Workflow<PrContext, AssessmentResult> aiAssessment = Workflow.<PrContext, AssessmentResult>define("ai-assessment")
    .step(assessCodeQuality)    // updateContext() writes QUALITY_ASSESSMENT
    .then(assessBackport)       // updateContext() writes BACKPORT_ASSESSMENT
    .build();

Workflow.<Integer, Path>define("pr-review")
    .step(fetchPrContext)       // writes PR_CONTEXT to ctx
    .branch(skipAi)
        .then(skipStep)
        .otherwise(aiAssessment) // sub-workflow — context writes propagate back
    .then(qualityJudge)         // reads QUALITY_ASSESSMENT and BACKPORT_ASSESSMENT ✓
    .run(prNumber);

How it works: The executor detects step instanceof Workflow and runs it inline rather than dispatching through the StepRunner. The sub-workflow receives the parent’s current context, executes normally, and the final context (including all updateContext() writes from every nested step) is merged back into the parent via mergeFrom(). Leaf steps still go through the StepRunner (so TemporalStepRunner dispatch works correctly for individual steps). Nesting is unlimited: sub-workflows can contain sub-workflows. Each level merges its context writes back up the chain. Parallel branches: context writes from parallel sub-workflow branches are merged at the join node. If two branches write to the same key, the last branch to complete wins.

RunOptions

RunOptions.maxCost(5.0)
RunOptions.maxIterations(50)
RunOptions.maxDuration(Duration.ofMinutes(10))
RunOptions.unlimited()

// Chain
RunOptions.maxCost(5.0).withMaxIterations(50).withMaxDuration(Duration.ofMinutes(10))

WorkflowGraph (IR)

Pure data structure — no execution logic, no Spring AI imports.

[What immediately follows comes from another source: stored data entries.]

-- ==== Sys2Proof/Machine/Ops.lean ====
section
/-! DEFINITION. The named operations over registers, memory and the bus (spec/10_state.md, spec/20_memory.md), taking a
fault (R401, R402), and the end of a cycle (R35, R313, R315). There is no trap entry and no trap return (R411, R412). -/

namespace Sys2Proof.Machine

open Sys2Proof

/-! ## Widths -/

/-- Bits of a word size (R170). -/
def bits : Size → Nat
  | .byte => 8
  | .word => 16
  | .ext => 20

/-- Bytes a memory operand of a word size moves (R87, R170). -/
def nb : Size → Nat
  | .byte => 1
  | .word => 2
  | .ext => 4

/-- `v & M(ws)` (R170). -/
def trunc (ws : Size) (v : Slot) : Slot := BitVec.ofNat 32 (v.toNat % 2 ^ bits ws)

/-- A value modulo 2^20, as every address computation is (R31). -/
def low20 (v : Slot) : Slot := BitVec.ofNat 32 (v.toNat % 2 ^ Config.addrBits)

/-! ## The register file -/

/-- `x[r]`, the whole slot (R13). -/
def State.reg (s : State) (r : RegNum) : Slot := s.regs[r]

/-- `x[r] <- v`, the whole slot (R13). -/
def State.setReg (s : State) (r : RegNum) (v : Slot) : State := { s with regs := s.regs.set r v }

/-- The program counter, slot 0; within a cycle, the last-fetched-word address until R0 is written (R33). -/
def State.pc (s : State) : Slot := s.reg 0

/-- The stack pointer, slot 1. -/
def State.sp (s : State) : Slot := s.reg 1

/-- The status register, slot 2. -/
def State.sr (s : State) : Slot := s.reg 2

/-- The program counter set. -/
def State.setPc (s : State) (v : Slot) : State := s.setReg 0 v

/-- C, bit 0 of SR (R37). -/
def State.flagC (s : State) : Bool := s.sr.getLsbD 0

/-- Z, bit 1 of SR (R37). -/
def State.flagZ (s : State) : Bool := s.sr.getLsbD 1

/-- N, bit 2 of SR (R37). -/
def State.flagN (s : State) : Bool := s.sr.getLsbD 2

/-- V, bit 8 of SR (R37). -/
def State.flagV (s : State) : Bool := s.sr.getLsbD 8

/-- `PC_READ_BIAS` as a number (R34). -/
def biasOf : PcReadBias → Slot
  | .zero => 0
  | .two => 2

/-- `base(r)` (R147): R0 reads as the last-fetched-word address plus the bias (R34), R3 as 0 (R32), any other register
as its whole slot. -/
def State.base (s : State) (r : RegNum) : Slot :=
  if r = 0 then low20 (s.pc + biasOf s.params.pcReadBias) else if r = 3 then 0 else s.reg r

/-- The bits of SR that an explicit write leaves alone: none under THROUGH, all but bits 0, 1, 2 and 8 (C, Z, N, V) under
PRESERVE, as D20 and the words of R39 say (bit 3: log entry 4). -/
def srKept (p : Params) : Slot :=
  match p.srCtlWrite with
  | .through => 0
  | .preserve => ~~~0x107#32

/-- An explicit write of R2 (R39). -/
def State.writeSR (s : State) (v : Slot) : State :=
  s.setReg 2 ((s.sr &&& srKept s.params) ||| (v &&& ~~~ srKept s.params))

/-- `WriteReg(r, v, ws)` (R31): R3 discards (R32), R2 goes by R39, any other slot takes the masked value. -/
def State.writeReg (s : State) (r : RegNum) (v : Slot) (ws : Size) : State :=
  if r = 3 then s else if r = 2 then s.writeSR (trunc ws v) else s.setReg r (trunc ws v)

/-- `AutoInc(r, k)` (R152): R3 discards; R0 as a fixed-mode autoincrement register is reserved (R160), never reaches
here from a well-formed instruction, and is left alone. -/
def State.autoInc (s : State) (r : RegNum) (k : Nat) : State :=
  let v := low20 (s.reg r + BitVec.ofNat 32 k)
  if r = 0 ∨ r = 3 then s else if r = 2 then s.writeSR v else s.setReg r v

/-! ## Bytes of the memory device -/

/-- One byte. -/
def Memory.get : Memory → Nat → Byte
  | [], _ => Memory.unlisted
  | (b, v) :: t, a => if b = a then v else Memory.get t a

/-- One byte written; the canonical form is kept. -/
def Memory.set : Memory → Nat → Byte → Memory
  | [], a, v => if v = Memory.unlisted then [] else [(a, v)]
  | (b, w) :: t, a, v =>
    if a < b then (if v = Memory.unlisted then (b, w) :: t else (a, v) :: (b, w) :: t)
    else if a = b then (if v = Memory.unlisted then t else (a, v) :: t)
    else (b, w) :: Memory.set t a v

/-- The little-endian number in `n` bytes from `a` (R78). -/
def Memory.readLE (m : Memory) (a : Nat) : Nat → Nat
  | 0 => 0
  | n + 1 => (m.get a).toNat + 256 * Memory.readLE m (a + 1) n

/-- The low `n` bytes of `v` stored from `a`, least significant first (R78). -/
def Memory.writeLE (m : Memory) (a v : Nat) : Nat → Memory
  | 0 => m
  | n + 1 => Memory.writeLE (m.set a (BitVec.ofNat 8 v)) (a + 1) (v / 256) n

/-! ## The bus -/

/-- The range holds the address (R71). -/
def AddrRange.holds (r : AddrRange) (a : Slot) : Bool := r.first ≤ a && a ≤ r.last

/-- The device claims the address. -/
def DeviceParams.claims (d : DeviceParams) (a : Slot) : Bool := d.ranges.any (fun r => r.holds a)

/-- The ports in the order they are registered (R72). -/
def portOrder : List (Fin 8) := [0, 1, 2, 3, 4, 5, 6, 7]

/-- `resolve(a)`: the first device registered whose ranges hold the address, else memory (R72, R74). -/
def resolve (p : Params) (a : Slot) : Device :=
  if p.wdt.claims a then .watchdog
  else
    match portOrder.find? (fun k => (p.ports[k]).claims a) with
    | some k => .port k
    | none => .memory

/-- The device implements accesses of `n` bytes (R83). -/
def DeviceParams.implements (d : DeviceParams) (n : Nat) : Bool :=
  if n = 1 then d.byteAccess else if n = 2 then d.wordAccess else if n = 4 then d.dwordAccess else false

/-- The parameters of a device; memory has none. -/
def Params.device (p : Params) : Device → DeviceParams
  | .watchdog => p.wdt
  | .port k => p.ports[k]
  | .memory => .absent

/-- The widths the bus accepts (R77). -/
def busWidth (n : Nat) : Bool := n == 1 || n == 2 || n == 4

/-- `MemRead(a, n)` (R15, R76): the device of the starting address performs the whole access. Memory checks its bounds
(R80); a device that lacks the width faults (R83) and otherwise answers a free value of the access width (R84). -/
def busRead (s : State) (a : Slot) (n : Nat) (kind : AccessKind) : Except FaultCause (Slot × State) :=
  if busWidth n then
    match resolve s.params a with
    | .memory =>
      if a.toNat + n ≤ Config.memSize then .ok (BitVec.ofNat 32 (s.mem.readLE a.toNat n), s)
      else .error (.addressOutOfRange a n kind)
    | d =>
      if (s.params.device d).implements n then
        .ok (BitVec.ofNat 32 ((Config.deviceAnswer s.deviceReads d a n).toNat % 2 ^ (8 * n)),
          { s with deviceReads := s.deviceReads + 1 })
      else .error (.notImplemented a n kind)
  else .error (.unsupportedAccessWidth n)

/-- `MemWrite(a, n, v)` (R15, R76): as `busRead`; a device accepts the write, which is an output and changes nothing
else of the block (R84, log entry 10). -/
def busWrite (s : State) (a : Slot) (n : Nat) (v : Slot) : Except FaultCause State :=
  if busWidth n then
    match resolve s.params a with
    | .memory =>
      if a.toNat + n ≤ Config.memSize then .ok { s with mem := s.mem.writeLE a.toNat v.toNat n }
      else .error (.addressOutOfRange a n .write)
    | d =>
      if (s.params.device d).implements n then
        .ok { s with sent := ⟨d, a, n, BitVec.ofNat 32 (v.toNat % 2 ^ (8 * n))⟩ :: s.sent }
      else .error (.notImplemented a n .write)
  else .error (.unsupportedAccessWidth n)

/-! ## Fetching words -/

/-- `Fetch(pc)`: the instruction word at the program counter (R15, R33). -/
def fetchHere (s : State) : Except FaultCause (Word × State) :=
  match busRead s s.pc 2 .fetch with
  | .ok (v, s1) => .ok (BitVec.ofNat 16 v.toNat, s1)
  | .error c => .error c

/-- A further word of the instruction: the program counter advances by 2, modulo 2^20, and the word there is fetched
(R33). -/
def fetchNext (s : State) : Except FaultCause (Word × State) := fetchHere (s.setPc (low20 (s.pc + 2)))

/-! ## Taking a fault -/

/-- A fault taken (R401, R402): the block halts with the fault and the address of the cycle's first word, and everything
else is as it was when the cycle began. `start` is the state at the cycle's start. -/
def State.takeFault (start : State) (c : FaultCause) : State := { start with halted := some ⟨c, start.pc⟩ }

/-- The number of a fault condition (R400). -/
def FaultCause.tag : FaultCause → Nat
  | .reservedOpcode _ => 1
  | .unimplementedInstruction _ => 2
  | .addressOutOfRange .. => 3
  | .unsupportedAccessWidth _ => 4
  | .notImplemented .. => 5

/-! ## The end of a cycle -/

/-- What the execution of an instruction leaves: the state, the address of the last word fetched (R33), and whether R0
was written (R35). -/
structure Done where
  st : State
  lfa : Slot
  wrotePc : Bool
  deriving DecidableEq, Repr

/-- The program counter and the repetition state after an execution that did not fault (R35, R313, R315). `start` is the
state at the cycle's start and `n` the instruction's repetition field. -/
def finish (start : State) (n : Nat) (d : Done) : State :=
  if start.rep.left = 0 then
    if 0 < n then { d.st.setPc start.pc with rep := ⟨n, some start.pc⟩ }
    else if d.wrotePc then d.st else d.st.setPc (low20 (d.lfa + 2))
  else if 0 < start.rep.left - 1 then { d.st.setPc start.pc with rep := ⟨start.rep.left - 1, start.rep.at_⟩ }
  else { d.st.setPc (low20 (d.lfa + 2)) with rep := ⟨0, none⟩ }

/-- The rest of a cycle after decode: the execution's result finished, or its fault taken. -/
def cycle (start : State) (n : Nat) (body : Except FaultCause Done) : Host.Outcome State Fault Refusal :=
  match body with
  | .ok d => .next (finish start n d)
  | .error c => .next (start.takeFault c)

/-! ## Stack sequences -/

/-- Values pushed one after another, the first at the highest address, `sz` bytes each (R271, R281); the stack pointer
and the state after them. R1 itself is not written here. -/
def pushAll (sz : Nat) : List Slot → Slot → State → Except FaultCause (Slot × State)
  | [], sp, s => .ok (sp, s)
  | v :: vs, sp, s =>
    let sp' := low20 (sp - BitVec.ofNat 32 sz)
    match busWrite s sp' sz v with
    | .ok s1 => pushAll sz vs sp' s1
    | .error c => .error c

/-- Registers popped one after another, the first from the lowest address (R282); the stack pointer and the state after
them. -/
def popAll (ws : Size) : List RegNum → Slot → State → Except FaultCause (Slot × State)
  | [], sp, s => .ok (sp, s)
  | r :: rs, sp, s =>
    match busRead s sp (nb ws) .read with
    | .ok (v, s1) => popAll ws rs (low20 (sp + BitVec.ofNat 32 (nb ws))) (s1.writeReg r v ws)
    | .error c => .error c

end Sys2Proof.Machine
end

WorkflowGraph<I, O> graph = workflow.compile();
graph.name()         // String
graph.nodes()        // List<WorkflowNode>
graph.edges()        // List<WorkflowEdge>
graph.startNode()    // String
graph.finishNode()   // String

Node Types (sealed)

Node	Description
`StepNode`	Regular step execution (AGENT or DETERMINISTIC)
`GatewayNode`	Predicate branch
`DecisionNode`	LLM routing
`GateNode`	Quality gate with reflector and retry
`LoopEntryNode`	While-do entry
`LoopCheckNode`	Do-while condition
`LoopExitNode`	Loop resume point
`ForkNode`	Parallel split
`JoinNode`	Convergence

Edge Conditions (sealed)

Condition	From
`Unconditional`	Sequential
`BooleanGuard(true/false)`	GatewayNode
`OptionMatch("name")`	DecisionNode
`GateMatch(PASS/FAIL/ESCALATE)`	GateNode
`BranchIndex(i)`	ForkNode
`ErrorMatch(ExType)`	Error edges
`LoopContinue` / `LoopExit`	Loop nodes
`BackEdge(condition)`	`backTo()` cyclic edges

Type Checking

WorkflowGraphAssert.assertTypeCompatible(graph) walks a compiled graph and checks that each step’s declared output type is assignable to the next step’s declared input type. Catches ClassCastException-style bugs at test time. Opt-in: Steps that override inputType() / outputType() participate. Lambda steps and Step.named() return Object.class by default and are silently skipped — no false positives.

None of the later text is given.